Upside Down Right Side Up
The secret to perfecting the headstand is, unexpectedly, to fall.
by Andrea Marcum
Misjudging a headstand and crashing to the floor is about as much fun as getting unexpectedly fired from your job or having your heart broken. I believe, though, that falling out of a headstand can lead us to the pot of gold.
Headstands are fantastic, living laboratories. In them, suddenly upside down needs to become right side up, and we have to muster the courage to embrace the process of adjusting to a new perspective no matter how messy it gets. Similarly, our lives can feel messy, miscalculated and out of control when it comes to managing our schedule, dealing with deadlines, handling responsibilities or trying not to consume the entire box of dark chocolate covered almonds in one sitting. Whether we’re attempting to balance our cravings, calendars, cheque books or on the top of our heads topsy-turvy, these struggles are an integral step towards top of our game.
If we litter our inversions or our lives with impossible expectations we pin ourselves beneath frustration and impatience, which, in turn, erode the bravery and humility it takes to try again. We have to be willing to both fall down and get back up. Personally, I’ve tumbled many times — certainly out of my headstand — into a new headspace. When we get our hands dirty and really dig in the soil, sometimes we discover that when we think we’ve been buried we’ve actually been planted. Stumbles are an inevitable aspect of learning. It’s what we make of these wobbles that allow our seeds to bloom. To quote Buddhist monk and author Thich Nhat Hahn, “No mud no lotus.”
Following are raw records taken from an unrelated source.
@[simp] theorem fetchVector_actlr (s : State) (n : Nat) : (fetchVector n s).actlr = s.actlr := rfl
@[simp] theorem fetchVector_tbloff (s : State) (n : Nat) : (fetchVector n s).tbloff = s.tbloff := rfl
@[simp] theorem fetchVector_prigroup (s : State) (n : Nat) : (fetchVector n s).prigroup = s.prigroup := rfl
@[simp] theorem fetchVector_scr (s : State) (n : Nat) : (fetchVector n s).scr = s.scr := rfl
@[simp] theorem fetchVector_ccr (s : State) (n : Nat) : (fetchVector n s).ccr = s.ccr := rfl
@[simp] theorem fetchVector_pri (s : State) (n : Nat) : (fetchVector n s).pri = s.pri := rfl
@[simp] theorem fetchVector_ena (s : State) (n : Nat) : (fetchVector n s).ena = s.ena := rfl
@[simp] theorem fetchVector_cfsr (s : State) (n : Nat) : (fetchVector n s).cfsr = s.cfsr := rfl
@[simp] theorem fetchVector_hfsr (s : State) (n : Nat) : (fetchVector n s).hfsr = s.hfsr := rfl
@[simp] theorem fetchVector_mmfar (s : State) (n : Nat) : (fetchVector n s).mmfar = s.mmfar := rfl
@[simp] theorem fetchVector_bfar (s : State) (n : Nat) : (fetchVector n s).bfar = s.bfar := rfl
@[simp] theorem fetchVector_afsr (s : State) (n : Nat) : (fetchVector n s).afsr = s.afsr := rfl
@[simp] theorem fetchVector_sysresetreq (s : State) (n : Nat) : (fetchVector n s).sysresetreq = s.sysresetreq := rfl
@[simp] theorem fetchVector_seen (s : State) (n : Nat) : (fetchVector n s).seen = s.seen := rfl
@[simp] theorem fetchVector_pending (s : State) (n : Nat) : (fetchVector n s).pending = s.pending := rfl
@[simp] theorem fetchVector_active (s : State) (n : Nat) : (fetchVector n s).active = s.active := rfl
@[simp] theorem fetchVector_ipsr (s : State) (n : Nat) : (fetchVector n s).ipsr = s.ipsr := rfl
@[simp] theorem fetchVector_nvicEnabled (s : State) (n : Nat) : (fetchVector n s).nvicEnabled = s.nvicEnabled := rfl
@[simp] theorem fetchVector_nvicPrio (s : State) (n : Nat) : (fetchVector n s).nvicPrio = s.nvicPrio := rfl
@[simp] theorem fetchVector_primaskHolds (s : State) (n : Nat) : (fetchVector n s).primaskHolds = s.primaskHolds := rfl
@[simp] theorem fetchVector_maskedHolds (s : State) (n : Nat) : (fetchVector n s).maskedHolds = s.maskedHolds := rfl
@[simp] theorem fetchVector_maskPriority (s : State) (n : Nat) : (fetchVector n s).maskPriority = s.maskPriority := rfl
@[simp] theorem fetchVector_eventRegister (s : State) (n : Nat) : (fetchVector n s).eventRegister = s.eventRegister := rfl
@[simp] theorem fetchVector_pc (s : State) (n : Nat) : (fetchVector n s).pc = s.pc := rfl
@[simp] theorem fetchVector_sp (s : State) (n : Nat) : (fetchVector n s).sp = s.sp := rfl
@[simp] theorem fetchVector_fpca (s : State) (n : Nat) : (fetchVector n s).fpca = s.fpca := rfl
@[simp] theorem fetchVector_frames (s : State) (n : Nat) : (fetchVector n s).frames = s.frames := rfl
@[simp] theorem fetchVector_writeBuffer (s : State) (n : Nat) : (fetchVector n s).writeBuffer = s.writeBuffer := rfl
@[simp] theorem fetchVector_power (s : State) (n : Nat) : (fetchVector n s).power = s.power := rfl
@[simp] theorem fetchVector_lockedUp (s : State) (n : Nat) : (fetchVector n s).lockedUp = s.lockedUp := rfl
@[simp] theorem fetchVector_auxfault (s : State) (n : Nat) : (fetchVector n s).auxfault = s.auxfault := rfl
@[simp] theorem fetchVector_readData (s : State) (n : Nat) : (fetchVector n s).readData = s.readData := rfl
@[simp] theorem fetchVector_destWrite (s : State) (n : Nat) : (fetchVector n s).destWrite = s.destWrite := rfl
@[simp] theorem fetchVector_entryErrors (s : State) (n : Nat) : (fetchVector n s).entryErrors = s.entryErrors := rfl
@[simp] theorem fetchVector_drawn (s : State) (n : Nat) : (fetchVector n s).drawn = s.drawn := rfl
@[simp] theorem fetchVector_params (s : State) (n : Nat) : (fetchVector n s).params = s.params := rfl
@[simp] theorem fetchVector_schedule (s : State) (n : Nat) : (fetchVector n s).schedule = s.schedule := rfl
Much to my surprise, while I was leading a retreat in Mexico my husband, Dom (not exactly known for his interest in the metaphysical or “spiritual”), made us an appointment with Roxanna, the intuitive/psychic who my group had been raving about.
She had us rub a bouquet of aromatherapy oils into the palms of our hands and smell them with our eyes closed for a few minutes, and then… “You get frustrated,” she told Dom “and you bring it to the relationship. And Andrea tries to fix it. That is really frustrating, isn’t it?”
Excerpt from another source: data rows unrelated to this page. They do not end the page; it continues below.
-- ==== Sys2Proof/Laws/PerInstr.lean ====
section
/-! SUPPORT. A family of statements about every instruction: its access is one that the address map allows (R70, R74, R100). -/

namespace Sys2Proof.Laws.AccessWellFormed

/-- The access of the instruction is well formed. -/
def Statement (i : Instr) : Prop := i.wellFormed = true

/-- A word write of any value at an aligned listed address is well formed. -/
theorem write_word (p : Bool) (a v : Word) (h : (isListed a && (⟨false, .write, .word, a, 0#32⟩ : Access).aligned) = true) :
    (⟨p, .write, .word, a, v⟩ : Access).wellFormed = true := by
  have hv : v.toNat < 4294967296 := v.isLt
  simp only [Access.aligned, Bool.and_eq_true] at h
  simp [Access.wellFormed, Access.aligned, Access.sizeAllowed, Access.dataFits, Access.readCarriesNone, Size.bytes, h.1, hv]
  simpa [Size.bytes] using h.2

/-- A halfword write of any value at an aligned byte-accessible address is well formed. -/
theorem write_half (p : Bool) (a : Word) (v : Half) (h : (isListed a && isByteAccessible a &&
    (⟨false, .write, .half, a, 0#32⟩ : Access).aligned) = true) : (⟨p, .write, .half, a, v.setWidth 32⟩ : Access).wellFormed = true := by
  have hv : v.toNat < 65536 := v.isLt
  simp only [Access.aligned, Bool.and_eq_true] at h
  have hm : v.toNat % 4294967296 = v.toNat := by omega
  simp [Access.wellFormed, Access.aligned, Access.sizeAllowed, Access.dataFits, Access.readCarriesNone, Size.bytes, h.1.1, h.1.2, hv,
    hm]
  simpa [Size.bytes] using h.2

/-- A byte write of any value at a byte-accessible address is well formed. -/
theorem write_byte (p : Bool) (a : Word) (v : Byte) (h : (isListed a && isByteAccessible a) = true) :
    (⟨p, .write, .byte, a, v.setWidth 32⟩ : Access).wellFormed = true := by
  have hv : v.toNat < 256 := v.isLt
  simp only [Bool.and_eq_true] at h
  have hm : v.toNat % 4294967296 = v.toNat := by omega
  simp [Access.wellFormed, Access.aligned, Access.sizeAllowed, Access.dataFits, Access.readCarriesNone, Size.bytes, h.1, h.2, hv, hm,
    Nat.mod_one]

theorem rdActlr (p : Bool) : Statement (.rdActlr p) := by cases p <;> rfl
theorem wrActlr (p : Bool) (v : Word) : Statement (.wrActlr p v) := write_word p _ v (by decide)
theorem rdCpuid (p : Bool) : Statement (.rdCpuid p) := by cases p <;> rfl
theorem wrCpuid (p : Bool) (v : Word) : Statement (.wrCpuid p v) := write_word p _ v (by decide)
theorem rdIcsr (p : Bool) : Statement (.rdIcsr p) := by cases p <;> rfl
theorem wrIcsr (p : Bool) (v : Word) : Statement (.wrIcsr p v) := write_word p _ v (by decide)
theorem rdVtor (p : Bool) : Statement (.rdVtor p) := by cases p <;> rfl
theorem wrVtor (p : Bool) (v : Word) : Statement (.wrVtor p v) := write_word p _ v (by decide)
theorem rdAircr (p : Bool) : Statement (.rdAircr p) := by cases p <;> rfl
theorem wrAircr (p : Bool) (v : Word) : Statement (.wrAircr p v) := write_word p _ v (by decide)
theorem rdScr (p : Bool) : Statement (.rdScr p) := by cases p <;> rfl
theorem wrScr (p : Bool) (v : Word) : Statement (.wrScr p v) := write_word p _ v (by decide)
theorem rdCcr (p : Bool) : Statement (.rdCcr p) := by cases p <;> rfl
theorem wrCcr (p : Bool) (v : Word) : Statement (.wrCcr p v) := write_word p _ v (by decide)
theorem rdShpr1 (p : Bool) : Statement (.rdShpr1 p) := by cases p <;> rfl
theorem wrShpr1 (p : Bool) (v : Word) : Statement (.wrShpr1 p v) := write_word p _ v (by decide)
theorem rdShpr2 (p : Bool) : Statement (.rdShpr2 p) := by cases p <;> rfl
theorem wrShpr2 (p : Bool) (v : Word) : Statement (.wrShpr2 p v) := write_word p _ v (by decide)
theorem rdShpr3 (p : Bool) : Statement (.rdShpr3 p) := by cases p <;> rfl
theorem wrShpr3 (p : Bool) (v : Word) : Statement (.wrShpr3 p v) := write_word p _ v (by decide)
theorem rdShcsr (p : Bool) : Statement (.rdShcsr p) := by cases p <;> rfl
theorem wrShcsr (p : Bool) (v : Word) : Statement (.wrShcsr p v) := write_word p _ v (by decide)
theorem rdCfsr (p : Bool) : Statement (.rdCfsr p) := by cases p <;> rfl
theorem wrCfsr (p : Bool) (v : Word) : Statement (.wrCfsr p v) := write_word p _ v (by decide)
theorem rdHfsr (p : Bool) : Statement (.rdHfsr p) := by cases p <;> rfl
theorem wrHfsr (p : Bool) (v : Word) : Statement (.wrHfsr p v) := write_word p _ v (by decide)
theorem rdMmfar (p : Bool) : Statement (.rdMmfar p) := by cases p <;> rfl
theorem wrMmfar (p : Bool) (v : Word) : Statement (.wrMmfar p v) := write_word p _ v (by decide)
theorem rdBfar (p : Bool) : Statement (.rdBfar p) := by cases p <;> rfl
theorem wrBfar (p : Bool) (v : Word) : Statement (.wrBfar p v) := write_word p _ v (by decide)
theorem rdAfsr (p : Bool) : Statement (.rdAfsr p) := by cases p <;> rfl
theorem wrAfsr (p : Bool) (v : Word) : Statement (.wrAfsr p v) := write_word p _ v (by decide)
theorem rdbPri4 (p : Bool) : Statement (.rdbPri4 p) := by cases p <;> rfl
theorem wrbPri4 (p : Bool) (v : Byte) : Statement (.wrbPri4 p v) := write_byte p _ v (by decide)
theorem rdbPri5 (p : Bool) : Statement (.rdbPri5 p) := by cases p <;> rfl
theorem wrbPri5 (p : Bool) (v : Byte) : Statement (.wrbPri5 p v) := write_byte p _ v (by decide)
theorem rdbPri6 (p : Bool) : Statement (.rdbPri6 p) := by cases p <;> rfl
theorem wrbPri6 (p : Bool) (v : Byte) : Statement (.wrbPri6 p v) := write_byte p _ v (by decide)
theorem rdbShpr1B3 (p : Bool) : Statement (.rdbShpr1B3 p) := by cases p <;> rfl
theorem wrbShpr1B3 (p : Bool) (v : Byte) : Statement (.wrbShpr1B3 p v) := write_byte p _ v (by decide)
theorem rdhShpr1Lo (p : Bool) : Statement (.rdhShpr1Lo p) := by cases p <;> rfl
theorem wrhShpr1Lo (p : Bool) (v : Half) : Statement (.wrhShpr1Lo p v) := write_half p _ v (by decide)
theorem rdhShpr1Hi (p : Bool) : Statement (.rdhShpr1Hi p) := by cases p <;> rfl
theorem wrhShpr1Hi (p : Bool) (v : Half) : Statement (.wrhShpr1Hi p v) := write_half p _ v (by decide)
theorem rdbShpr2B0 (p : Bool) : Statement (.rdbShpr2B0 p) := by cases p <;> rfl
theorem wrbShpr2B0 (p : Bool) (v : Byte) : Statement (.wrbShpr2B0 p v) := write_byte p _ v (by decide)
theorem rdbShpr2B1 (p : Bool) : Statement (.rdbShpr2B1 p) := by cases p <;> rfl
theorem wrbShpr2B1 (p : Bool) (v : Byte) : Statement (.wrbShpr2B1 p v) := write_byte p _ v (by decide)
theorem rdbShpr2B2 (p : Bool) : Statement (.rdbShpr2B2 p) := by cases p <;> rfl
theorem wrbShpr2B2 (p : Bool) (v : Byte) : Statement (.wrbShpr2B2 p v) := write_byte p _ v (by decide)
theorem rdbPri11 (p : Bool) : Statement (.rdbPri11 p) := by cases p <;> rfl
theorem wrbPri11 (p : Bool) (v : Byte) : Statement (.wrbPri11 p v) := write_byte p _ v (by decide)
theorem rdhShpr2Lo (p : Bool) : Statement (.rdhShpr2Lo p) := by cases p <;> rfl
theorem wrhShpr2Lo (p : Bool) (v : Half) : Statement (.wrhShpr2Lo p v) := write_half p _ v (by decide)
theorem rdhShpr2Hi (p : Bool) : Statement (.rdhShpr2Hi p) := by cases p <;> rfl
theorem wrhShpr2Hi (p : Bool) (v : Half) : Statement (.wrhShpr2Hi p v) := write_half p _ v (by decide)
theorem rdbShpr3B0 (p : Bool) : Statement (.rdbShpr3B0 p) := by cases p <;> rfl
theorem wrbShpr3B0 (p : Bool) (v : Byte) : Statement (.wrbShpr3B0 p v) := write_byte p _ v (by decide)
theorem rdbShpr3B1 (p : Bool) : Statement (.rdbShpr3B1 p) := by cases p <;> rfl
theorem wrbShpr3B1 (p : Bool) (v : Byte) : Statement (.wrbShpr3B1 p v) := write_byte p _ v (by decide)
theorem rdbPri14 (p : Bool) : Statement (.rdbPri14 p) := by cases p <;> rfl
theorem wrbPri14 (p : Bool) (v : Byte) : Statement (.wrbPri14 p v) := write_byte p _ v (by decide)
theorem rdbPri15 (p : Bool) : Statement (.rdbPri15 p) := by cases p <;> rfl
theorem wrbPri15 (p : Bool) (v : Byte) : Statement (.wrbPri15 p v) := write_byte p _ v (by decide)
theorem rdhShpr3Lo (p : Bool) : Statement (.rdhShpr3Lo p) := by cases p <;> rfl
theorem wrhShpr3Lo (p : Bool) (v : Half) : Statement (.wrhShpr3Lo p v) := write_half p _ v (by decide)
theorem rdhShpr3Hi (p : Bool) : Statement (.rdhShpr3Hi p) := by cases p <;> rfl
theorem wrhShpr3Hi (p : Bool) (v : Half) : Statement (.wrhShpr3Hi p v) := write_half p _ v (by decide)
theorem rdbMmfsr (p : Bool) : Statement (.rdbMmfsr p) := by cases p <;> rfl
theorem wrbMmfsr (p : Bool) (v : Byte) : Statement (.wrbMmfsr p v) := write_byte p _ v (by decide)
theorem rdbBfsr (p : Bool) : Statement (.rdbBfsr p) := by cases p <;> rfl
theorem wrbBfsr (p : Bool) (v : Byte) : Statement (.wrbBfsr p v) := write_byte p _ v (by decide)
theorem rdbUfsrLo (p : Bool) : Statement (.rdbUfsrLo p) := by cases p <;> rfl
theorem wrbUfsrLo (p : Bool) (v : Byte) : Statement (.wrbUfsrLo p v) := write_byte p _ v (by decide)
theorem rdbUfsrHi (p : Bool) : Statement (.rdbUfsrHi p) := by cases p <;> rfl
theorem wrbUfsrHi (p : Bool) (v : Byte) : Statement (.wrbUfsrHi p v) := write_byte p _ v (by decide)
theorem rdhCfsrLo (p : Bool) : Statement (.rdhCfsrLo p) := by cases p <;> rfl
theorem wrhCfsrLo (p : Bool) (v : Half) : Statement (.wrhCfsrLo p v) := write_half p _ v (by decide)
theorem rdhUfsr (p : Bool) : Statement (.rdhUfsr p) := by cases p <;> rfl
theorem wrhUfsr (p : Bool) (v : Half) : Statement (.wrhUfsr p v) := write_half p _ v (by decide)

end Sys2Proof.Laws.AccessWellFormed
end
He agreed (a bit too enthusiastically).
“You need to leave him to his frustrations,” she told me. “They are positive, even though they don’t seem like it at the time. They’re what he needs in order to move to something better.”
Roxanna’s advice rings true for us all. We have to be allowed our seeming setbacks so that we can move through them, learn from them, and ultimately move on. To rush or to avoid this progression would be to cheat ourselves out of the gold that’s being mined and then, worst of all, we’d have to repeat the lesson.
Out of turbulence and hardship comes a little shining piece to the puzzle of why. A better understanding of what we’re capable of, and what we’re doing here. It is our way towards meaning. Sometimes we need to get a bit lost in order to find our self.
Our yoga poses affirm that change and improvement are going to be a bit scrappy. The trials of getting into a headstand reveal that often things are not going to go as we’d planned, but they just might turn out even better that way. In the yogic texts, pradikpaksha bvhavanan asks us to contemplate and take another view; to reframe our negative perceptions and see them as opportunities; to shift from buried to planted.
It’s more rewarding to do the work than it is to avoid it. We need to see balance and progress not as a single headstand, but as a part of a larger personal pilgrimage (sadhana). When we look at things through a wider lens, we can see every fumble, challenge and fall as an opportunity to grow. Each time we glean a little bit more wisdom to bring to our next inversion or adventure.
Incidentally, we’re all digging in the dirt together. So as we do, let’s encourage each other to see upside down as an enriching and critical part of being right side up.
Our mats are maps to hidden treasure. #MoveYourMat = shift your life.